** EXERCISE OBJECTIVE **
For each line of the data below, copy it if it holds the word "trans".

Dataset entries
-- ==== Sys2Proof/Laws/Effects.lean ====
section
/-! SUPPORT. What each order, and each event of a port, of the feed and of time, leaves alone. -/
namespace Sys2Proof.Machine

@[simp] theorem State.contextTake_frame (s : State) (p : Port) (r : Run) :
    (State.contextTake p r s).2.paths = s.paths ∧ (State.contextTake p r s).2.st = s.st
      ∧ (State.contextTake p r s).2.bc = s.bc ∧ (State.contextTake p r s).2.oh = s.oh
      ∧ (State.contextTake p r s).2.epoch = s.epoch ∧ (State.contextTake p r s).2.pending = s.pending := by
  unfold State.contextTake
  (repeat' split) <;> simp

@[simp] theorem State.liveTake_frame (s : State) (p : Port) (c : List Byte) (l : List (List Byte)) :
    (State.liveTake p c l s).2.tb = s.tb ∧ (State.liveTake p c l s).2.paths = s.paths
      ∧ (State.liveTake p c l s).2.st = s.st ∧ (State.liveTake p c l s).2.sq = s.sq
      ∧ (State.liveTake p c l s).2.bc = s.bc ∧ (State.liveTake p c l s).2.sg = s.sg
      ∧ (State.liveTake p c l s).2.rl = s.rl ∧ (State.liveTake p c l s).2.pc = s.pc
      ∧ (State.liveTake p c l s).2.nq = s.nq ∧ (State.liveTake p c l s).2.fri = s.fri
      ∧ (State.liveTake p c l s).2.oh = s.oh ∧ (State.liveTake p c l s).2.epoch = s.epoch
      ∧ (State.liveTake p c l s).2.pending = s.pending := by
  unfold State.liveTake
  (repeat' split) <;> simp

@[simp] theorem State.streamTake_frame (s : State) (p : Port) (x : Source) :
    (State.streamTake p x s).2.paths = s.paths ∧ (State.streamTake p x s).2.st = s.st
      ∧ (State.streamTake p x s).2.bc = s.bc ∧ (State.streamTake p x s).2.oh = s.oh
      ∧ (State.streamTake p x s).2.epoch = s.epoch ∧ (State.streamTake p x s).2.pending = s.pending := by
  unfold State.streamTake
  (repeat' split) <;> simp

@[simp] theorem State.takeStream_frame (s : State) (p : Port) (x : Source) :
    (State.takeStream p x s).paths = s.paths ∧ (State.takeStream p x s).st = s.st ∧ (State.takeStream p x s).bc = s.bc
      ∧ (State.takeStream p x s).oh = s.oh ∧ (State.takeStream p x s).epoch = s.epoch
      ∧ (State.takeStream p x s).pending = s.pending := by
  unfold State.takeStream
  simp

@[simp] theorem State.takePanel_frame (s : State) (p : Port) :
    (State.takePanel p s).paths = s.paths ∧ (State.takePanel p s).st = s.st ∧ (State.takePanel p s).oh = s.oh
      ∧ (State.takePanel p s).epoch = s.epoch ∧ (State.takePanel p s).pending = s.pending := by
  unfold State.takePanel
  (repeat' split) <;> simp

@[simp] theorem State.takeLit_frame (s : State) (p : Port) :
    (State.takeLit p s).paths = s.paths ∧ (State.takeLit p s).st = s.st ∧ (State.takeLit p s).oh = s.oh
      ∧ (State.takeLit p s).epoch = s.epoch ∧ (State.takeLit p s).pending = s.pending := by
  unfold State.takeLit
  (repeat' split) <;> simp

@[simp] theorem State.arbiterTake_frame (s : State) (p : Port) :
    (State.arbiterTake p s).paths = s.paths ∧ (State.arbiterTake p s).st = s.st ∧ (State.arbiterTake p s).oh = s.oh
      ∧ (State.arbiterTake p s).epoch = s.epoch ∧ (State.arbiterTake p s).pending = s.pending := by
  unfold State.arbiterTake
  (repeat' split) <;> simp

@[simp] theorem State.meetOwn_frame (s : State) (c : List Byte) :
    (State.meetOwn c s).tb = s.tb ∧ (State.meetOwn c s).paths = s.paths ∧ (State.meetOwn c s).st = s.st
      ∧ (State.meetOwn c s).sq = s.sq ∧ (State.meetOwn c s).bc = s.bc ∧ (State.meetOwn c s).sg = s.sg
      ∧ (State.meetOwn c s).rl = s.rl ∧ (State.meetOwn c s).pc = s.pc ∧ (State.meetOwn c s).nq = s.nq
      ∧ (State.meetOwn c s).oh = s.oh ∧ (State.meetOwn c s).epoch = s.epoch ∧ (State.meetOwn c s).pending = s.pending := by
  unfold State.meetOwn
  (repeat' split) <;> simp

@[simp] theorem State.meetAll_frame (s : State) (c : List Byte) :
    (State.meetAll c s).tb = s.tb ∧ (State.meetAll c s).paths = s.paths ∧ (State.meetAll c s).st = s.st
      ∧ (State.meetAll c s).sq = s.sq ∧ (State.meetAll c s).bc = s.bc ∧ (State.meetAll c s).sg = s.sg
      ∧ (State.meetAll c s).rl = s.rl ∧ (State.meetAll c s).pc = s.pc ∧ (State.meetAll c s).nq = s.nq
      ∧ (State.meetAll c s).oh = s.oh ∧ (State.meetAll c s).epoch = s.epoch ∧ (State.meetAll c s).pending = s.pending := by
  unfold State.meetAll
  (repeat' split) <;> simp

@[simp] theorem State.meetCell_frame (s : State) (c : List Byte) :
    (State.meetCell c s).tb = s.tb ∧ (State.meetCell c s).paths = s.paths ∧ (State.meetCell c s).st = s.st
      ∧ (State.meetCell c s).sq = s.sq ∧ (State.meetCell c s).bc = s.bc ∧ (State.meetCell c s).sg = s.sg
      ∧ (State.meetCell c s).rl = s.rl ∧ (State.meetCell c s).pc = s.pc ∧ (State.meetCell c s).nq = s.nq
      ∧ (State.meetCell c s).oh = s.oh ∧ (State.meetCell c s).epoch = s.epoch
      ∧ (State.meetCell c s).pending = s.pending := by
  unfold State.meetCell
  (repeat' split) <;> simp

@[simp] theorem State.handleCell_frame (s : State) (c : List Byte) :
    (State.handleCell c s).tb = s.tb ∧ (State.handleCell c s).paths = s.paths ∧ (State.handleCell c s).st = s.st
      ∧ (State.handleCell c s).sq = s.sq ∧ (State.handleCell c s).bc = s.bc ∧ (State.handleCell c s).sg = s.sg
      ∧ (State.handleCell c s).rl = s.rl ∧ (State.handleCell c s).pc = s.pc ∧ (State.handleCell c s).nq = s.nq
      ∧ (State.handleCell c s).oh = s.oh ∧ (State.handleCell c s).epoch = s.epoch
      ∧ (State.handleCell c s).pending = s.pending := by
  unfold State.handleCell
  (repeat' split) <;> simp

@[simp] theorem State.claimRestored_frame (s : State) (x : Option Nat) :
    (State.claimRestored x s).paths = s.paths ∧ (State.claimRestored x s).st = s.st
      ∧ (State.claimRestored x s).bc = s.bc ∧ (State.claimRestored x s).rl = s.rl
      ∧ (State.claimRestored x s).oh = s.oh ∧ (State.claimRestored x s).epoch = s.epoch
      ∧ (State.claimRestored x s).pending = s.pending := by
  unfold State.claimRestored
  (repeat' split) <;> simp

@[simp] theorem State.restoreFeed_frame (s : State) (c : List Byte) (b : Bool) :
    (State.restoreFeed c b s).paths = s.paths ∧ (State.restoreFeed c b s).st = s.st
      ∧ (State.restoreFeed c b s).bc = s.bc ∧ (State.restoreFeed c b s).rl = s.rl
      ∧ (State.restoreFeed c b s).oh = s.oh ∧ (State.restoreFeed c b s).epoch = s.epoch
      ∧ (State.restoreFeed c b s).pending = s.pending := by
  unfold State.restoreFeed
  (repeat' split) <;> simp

...

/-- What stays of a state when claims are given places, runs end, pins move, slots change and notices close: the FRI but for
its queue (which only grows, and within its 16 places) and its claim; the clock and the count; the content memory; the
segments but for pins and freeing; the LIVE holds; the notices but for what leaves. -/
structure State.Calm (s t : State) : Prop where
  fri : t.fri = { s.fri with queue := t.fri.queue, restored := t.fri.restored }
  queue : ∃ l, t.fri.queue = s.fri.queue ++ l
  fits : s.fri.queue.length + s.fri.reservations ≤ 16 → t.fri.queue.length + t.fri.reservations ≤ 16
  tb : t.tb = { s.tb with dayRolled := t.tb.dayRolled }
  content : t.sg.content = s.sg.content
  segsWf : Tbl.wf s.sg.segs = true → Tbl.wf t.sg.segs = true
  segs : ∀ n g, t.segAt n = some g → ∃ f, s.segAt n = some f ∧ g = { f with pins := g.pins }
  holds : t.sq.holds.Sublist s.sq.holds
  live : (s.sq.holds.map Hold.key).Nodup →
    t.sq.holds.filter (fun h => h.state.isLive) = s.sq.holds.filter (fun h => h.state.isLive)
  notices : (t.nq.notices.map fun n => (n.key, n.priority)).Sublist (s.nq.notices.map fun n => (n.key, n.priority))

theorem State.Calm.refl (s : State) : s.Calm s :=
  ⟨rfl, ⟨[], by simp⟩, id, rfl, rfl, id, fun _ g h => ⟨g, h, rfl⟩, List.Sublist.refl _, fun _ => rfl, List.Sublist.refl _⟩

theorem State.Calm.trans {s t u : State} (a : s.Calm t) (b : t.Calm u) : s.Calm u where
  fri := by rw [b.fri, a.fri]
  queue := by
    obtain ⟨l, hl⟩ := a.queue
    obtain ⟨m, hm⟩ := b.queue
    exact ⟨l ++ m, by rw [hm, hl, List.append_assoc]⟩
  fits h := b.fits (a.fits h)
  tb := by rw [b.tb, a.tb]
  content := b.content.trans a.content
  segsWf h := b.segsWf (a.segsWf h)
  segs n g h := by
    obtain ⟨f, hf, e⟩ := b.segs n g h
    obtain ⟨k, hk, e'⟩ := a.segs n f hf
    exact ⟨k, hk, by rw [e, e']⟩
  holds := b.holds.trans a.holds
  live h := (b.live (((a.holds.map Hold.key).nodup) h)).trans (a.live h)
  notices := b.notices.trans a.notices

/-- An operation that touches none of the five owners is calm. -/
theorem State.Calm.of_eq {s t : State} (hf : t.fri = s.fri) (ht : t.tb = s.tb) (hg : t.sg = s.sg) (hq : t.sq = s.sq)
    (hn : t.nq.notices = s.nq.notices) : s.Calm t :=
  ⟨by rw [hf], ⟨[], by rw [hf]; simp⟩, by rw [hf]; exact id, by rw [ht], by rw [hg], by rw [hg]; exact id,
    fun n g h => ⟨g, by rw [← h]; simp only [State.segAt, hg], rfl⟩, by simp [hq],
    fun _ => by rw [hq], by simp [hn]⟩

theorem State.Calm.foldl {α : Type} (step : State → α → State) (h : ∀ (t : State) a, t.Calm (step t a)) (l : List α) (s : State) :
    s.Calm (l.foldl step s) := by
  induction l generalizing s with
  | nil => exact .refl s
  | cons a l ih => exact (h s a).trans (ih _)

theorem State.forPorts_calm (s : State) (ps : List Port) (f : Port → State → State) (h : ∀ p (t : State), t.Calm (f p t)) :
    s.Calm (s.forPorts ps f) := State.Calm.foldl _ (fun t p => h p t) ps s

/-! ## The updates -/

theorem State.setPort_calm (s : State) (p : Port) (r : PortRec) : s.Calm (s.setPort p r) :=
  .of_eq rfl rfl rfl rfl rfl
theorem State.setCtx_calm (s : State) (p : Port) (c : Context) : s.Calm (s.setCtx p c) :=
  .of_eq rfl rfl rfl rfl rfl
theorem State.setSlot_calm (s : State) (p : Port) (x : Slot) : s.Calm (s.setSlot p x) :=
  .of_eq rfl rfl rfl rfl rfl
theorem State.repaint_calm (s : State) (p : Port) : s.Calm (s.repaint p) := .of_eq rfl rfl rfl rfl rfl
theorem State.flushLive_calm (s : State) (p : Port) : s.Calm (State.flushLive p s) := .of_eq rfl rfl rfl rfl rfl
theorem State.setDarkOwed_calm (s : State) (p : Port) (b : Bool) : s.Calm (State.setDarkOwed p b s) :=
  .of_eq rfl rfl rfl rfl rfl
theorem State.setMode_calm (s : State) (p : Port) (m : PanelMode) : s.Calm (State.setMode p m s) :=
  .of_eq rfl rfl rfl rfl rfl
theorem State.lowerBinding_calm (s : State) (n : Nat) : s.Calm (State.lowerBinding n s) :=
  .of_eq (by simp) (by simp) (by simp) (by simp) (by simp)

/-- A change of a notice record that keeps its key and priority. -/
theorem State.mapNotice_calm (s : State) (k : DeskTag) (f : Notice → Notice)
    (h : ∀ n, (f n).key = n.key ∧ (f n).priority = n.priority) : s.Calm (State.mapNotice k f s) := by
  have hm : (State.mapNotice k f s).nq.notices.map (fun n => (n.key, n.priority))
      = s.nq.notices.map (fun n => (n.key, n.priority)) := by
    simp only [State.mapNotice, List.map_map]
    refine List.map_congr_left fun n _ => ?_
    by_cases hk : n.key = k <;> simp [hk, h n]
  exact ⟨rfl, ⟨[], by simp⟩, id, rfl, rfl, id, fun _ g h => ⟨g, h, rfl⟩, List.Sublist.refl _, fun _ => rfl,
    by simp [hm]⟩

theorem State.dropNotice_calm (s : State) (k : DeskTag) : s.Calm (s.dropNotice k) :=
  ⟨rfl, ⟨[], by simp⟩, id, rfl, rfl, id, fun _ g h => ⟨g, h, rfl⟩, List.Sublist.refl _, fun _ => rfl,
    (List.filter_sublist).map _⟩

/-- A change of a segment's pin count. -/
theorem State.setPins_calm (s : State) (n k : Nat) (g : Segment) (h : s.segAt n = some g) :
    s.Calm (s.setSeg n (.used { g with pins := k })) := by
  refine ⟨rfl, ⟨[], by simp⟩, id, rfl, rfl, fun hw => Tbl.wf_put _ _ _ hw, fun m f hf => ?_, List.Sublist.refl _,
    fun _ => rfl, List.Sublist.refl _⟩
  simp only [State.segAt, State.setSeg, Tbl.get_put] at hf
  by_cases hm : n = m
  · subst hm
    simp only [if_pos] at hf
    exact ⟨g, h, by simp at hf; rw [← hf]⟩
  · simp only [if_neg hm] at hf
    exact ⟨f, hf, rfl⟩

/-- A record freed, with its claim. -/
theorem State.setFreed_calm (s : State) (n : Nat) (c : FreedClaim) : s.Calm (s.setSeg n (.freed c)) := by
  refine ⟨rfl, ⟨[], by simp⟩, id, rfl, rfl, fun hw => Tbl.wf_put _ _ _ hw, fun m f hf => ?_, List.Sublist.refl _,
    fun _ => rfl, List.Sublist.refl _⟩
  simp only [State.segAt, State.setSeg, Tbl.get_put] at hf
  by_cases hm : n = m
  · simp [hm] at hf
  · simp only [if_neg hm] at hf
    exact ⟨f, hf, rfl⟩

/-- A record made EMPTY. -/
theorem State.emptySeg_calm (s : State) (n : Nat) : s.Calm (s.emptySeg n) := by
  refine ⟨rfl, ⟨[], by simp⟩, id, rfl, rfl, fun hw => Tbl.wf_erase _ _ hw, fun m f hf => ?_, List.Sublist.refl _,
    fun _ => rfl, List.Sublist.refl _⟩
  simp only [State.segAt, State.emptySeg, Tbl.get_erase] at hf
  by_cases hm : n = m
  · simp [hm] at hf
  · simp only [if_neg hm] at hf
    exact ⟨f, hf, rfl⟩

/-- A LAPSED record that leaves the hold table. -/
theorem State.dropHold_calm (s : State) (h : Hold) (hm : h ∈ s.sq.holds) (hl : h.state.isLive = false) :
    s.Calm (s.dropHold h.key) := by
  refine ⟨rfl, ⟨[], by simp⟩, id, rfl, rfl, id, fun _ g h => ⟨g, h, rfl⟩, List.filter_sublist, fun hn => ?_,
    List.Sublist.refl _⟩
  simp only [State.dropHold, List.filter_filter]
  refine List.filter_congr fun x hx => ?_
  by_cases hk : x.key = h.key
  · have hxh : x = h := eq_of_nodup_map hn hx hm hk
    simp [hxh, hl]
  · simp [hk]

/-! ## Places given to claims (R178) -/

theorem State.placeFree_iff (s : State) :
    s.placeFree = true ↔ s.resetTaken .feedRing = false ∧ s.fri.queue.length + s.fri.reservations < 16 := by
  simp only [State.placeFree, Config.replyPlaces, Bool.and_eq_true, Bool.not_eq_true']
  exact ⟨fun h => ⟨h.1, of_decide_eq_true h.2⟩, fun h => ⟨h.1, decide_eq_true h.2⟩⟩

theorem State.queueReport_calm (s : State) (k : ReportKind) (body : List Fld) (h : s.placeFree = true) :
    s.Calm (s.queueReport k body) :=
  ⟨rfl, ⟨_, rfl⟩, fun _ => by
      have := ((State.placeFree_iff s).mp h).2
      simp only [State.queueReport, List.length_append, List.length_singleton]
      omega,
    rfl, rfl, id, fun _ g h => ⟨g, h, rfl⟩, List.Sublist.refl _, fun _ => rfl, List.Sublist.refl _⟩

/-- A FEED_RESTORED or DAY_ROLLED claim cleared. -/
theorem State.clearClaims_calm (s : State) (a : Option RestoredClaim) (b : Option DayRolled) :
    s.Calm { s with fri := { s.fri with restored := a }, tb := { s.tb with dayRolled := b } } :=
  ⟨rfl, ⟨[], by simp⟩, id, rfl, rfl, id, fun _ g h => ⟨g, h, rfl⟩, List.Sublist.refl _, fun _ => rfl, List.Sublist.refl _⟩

** ANSWER SPACE **
theorem State.Calm.trans {s t u : State} (a : s.Calm t) (b : t.Calm u) : s.Calm u where
  content := b.content.trans a.content
  holds := b.holds.trans a.holds
  live h := (b.live (((a.holds.map Hold.key).nodup) h)).trans (a.live h)
  notices := b.notices.trans a.notices
  | cons a l ih => exact (h s a).trans (ih _)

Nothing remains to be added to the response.